▸ **The task**:
In the listing below, find each line with the string "boot" and return it.

▸ **Supplied material**:
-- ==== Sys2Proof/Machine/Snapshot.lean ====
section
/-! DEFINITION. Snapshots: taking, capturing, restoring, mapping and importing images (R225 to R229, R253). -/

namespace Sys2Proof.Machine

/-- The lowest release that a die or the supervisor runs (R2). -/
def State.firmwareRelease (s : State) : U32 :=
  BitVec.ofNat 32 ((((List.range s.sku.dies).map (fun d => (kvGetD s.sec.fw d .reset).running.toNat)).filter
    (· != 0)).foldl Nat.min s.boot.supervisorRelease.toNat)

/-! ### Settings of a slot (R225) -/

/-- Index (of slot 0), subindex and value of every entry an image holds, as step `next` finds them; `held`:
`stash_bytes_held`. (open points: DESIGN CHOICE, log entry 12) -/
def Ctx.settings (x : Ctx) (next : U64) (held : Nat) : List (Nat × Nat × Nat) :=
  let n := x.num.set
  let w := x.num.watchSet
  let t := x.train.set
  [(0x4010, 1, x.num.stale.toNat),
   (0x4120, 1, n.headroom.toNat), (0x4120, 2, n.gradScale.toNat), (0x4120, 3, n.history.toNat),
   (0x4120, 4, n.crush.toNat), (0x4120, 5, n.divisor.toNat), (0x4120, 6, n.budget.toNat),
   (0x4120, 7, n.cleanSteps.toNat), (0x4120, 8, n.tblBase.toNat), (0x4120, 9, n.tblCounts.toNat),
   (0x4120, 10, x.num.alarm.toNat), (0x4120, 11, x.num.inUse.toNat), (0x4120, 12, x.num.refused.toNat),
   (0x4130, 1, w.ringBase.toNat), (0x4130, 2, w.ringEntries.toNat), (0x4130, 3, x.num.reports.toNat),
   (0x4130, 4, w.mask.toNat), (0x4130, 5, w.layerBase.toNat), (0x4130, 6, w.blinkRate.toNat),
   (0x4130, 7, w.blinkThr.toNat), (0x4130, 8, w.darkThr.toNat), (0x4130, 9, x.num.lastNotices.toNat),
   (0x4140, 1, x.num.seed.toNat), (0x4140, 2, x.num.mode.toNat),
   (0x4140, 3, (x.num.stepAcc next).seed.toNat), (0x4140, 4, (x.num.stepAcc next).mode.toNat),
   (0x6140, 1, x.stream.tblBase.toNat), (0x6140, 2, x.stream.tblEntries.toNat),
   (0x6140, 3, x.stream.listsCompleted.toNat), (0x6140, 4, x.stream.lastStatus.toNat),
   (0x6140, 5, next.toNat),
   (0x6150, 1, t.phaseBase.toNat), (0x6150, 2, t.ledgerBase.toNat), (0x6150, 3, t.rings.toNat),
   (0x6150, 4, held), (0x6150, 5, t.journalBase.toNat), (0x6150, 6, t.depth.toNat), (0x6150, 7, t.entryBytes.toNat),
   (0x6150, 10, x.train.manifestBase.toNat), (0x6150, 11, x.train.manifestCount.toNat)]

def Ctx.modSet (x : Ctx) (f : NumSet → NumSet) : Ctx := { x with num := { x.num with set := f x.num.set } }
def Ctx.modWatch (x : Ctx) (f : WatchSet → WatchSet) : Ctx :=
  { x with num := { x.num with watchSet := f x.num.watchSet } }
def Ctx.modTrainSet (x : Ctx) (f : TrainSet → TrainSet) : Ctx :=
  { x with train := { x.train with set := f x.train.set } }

...

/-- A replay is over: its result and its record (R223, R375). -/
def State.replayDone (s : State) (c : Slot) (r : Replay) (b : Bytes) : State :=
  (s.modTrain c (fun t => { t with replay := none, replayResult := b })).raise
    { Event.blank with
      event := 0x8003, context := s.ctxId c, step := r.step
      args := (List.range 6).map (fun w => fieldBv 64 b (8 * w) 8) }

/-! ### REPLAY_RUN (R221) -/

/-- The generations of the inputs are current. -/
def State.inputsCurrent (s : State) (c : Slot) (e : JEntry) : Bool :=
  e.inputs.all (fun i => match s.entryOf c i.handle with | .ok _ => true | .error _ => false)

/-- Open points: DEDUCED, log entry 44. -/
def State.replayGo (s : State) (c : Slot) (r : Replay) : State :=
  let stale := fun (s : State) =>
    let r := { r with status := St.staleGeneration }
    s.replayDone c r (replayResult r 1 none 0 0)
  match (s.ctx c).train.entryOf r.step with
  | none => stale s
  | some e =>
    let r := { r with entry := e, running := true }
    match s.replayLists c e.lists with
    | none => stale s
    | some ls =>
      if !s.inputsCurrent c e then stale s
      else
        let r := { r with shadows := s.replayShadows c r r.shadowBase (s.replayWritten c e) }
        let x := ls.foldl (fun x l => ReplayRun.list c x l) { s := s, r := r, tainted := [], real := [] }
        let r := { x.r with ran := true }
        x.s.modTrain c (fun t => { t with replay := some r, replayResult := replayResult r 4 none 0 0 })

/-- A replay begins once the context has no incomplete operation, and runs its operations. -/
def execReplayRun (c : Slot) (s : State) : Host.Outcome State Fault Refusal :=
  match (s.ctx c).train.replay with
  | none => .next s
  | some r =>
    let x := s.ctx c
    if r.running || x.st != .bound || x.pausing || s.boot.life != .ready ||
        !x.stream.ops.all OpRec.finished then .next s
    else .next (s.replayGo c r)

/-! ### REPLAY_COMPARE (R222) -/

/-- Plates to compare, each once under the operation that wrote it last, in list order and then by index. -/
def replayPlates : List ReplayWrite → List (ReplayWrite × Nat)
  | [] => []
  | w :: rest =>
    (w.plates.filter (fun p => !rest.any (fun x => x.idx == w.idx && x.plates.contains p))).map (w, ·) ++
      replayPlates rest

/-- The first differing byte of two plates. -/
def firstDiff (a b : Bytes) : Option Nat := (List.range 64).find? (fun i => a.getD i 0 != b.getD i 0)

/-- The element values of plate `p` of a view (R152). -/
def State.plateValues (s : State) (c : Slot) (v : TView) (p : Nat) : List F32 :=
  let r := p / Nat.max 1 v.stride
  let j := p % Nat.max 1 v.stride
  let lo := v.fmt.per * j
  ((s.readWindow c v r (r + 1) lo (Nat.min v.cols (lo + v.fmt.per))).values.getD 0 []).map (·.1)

▸ **Response**:
    (· != 0)).foldl Nat.min s.boot.supervisorRelease.toNat)
    if r.running || x.st != .bound || x.pausing || s.boot.life != .ready ||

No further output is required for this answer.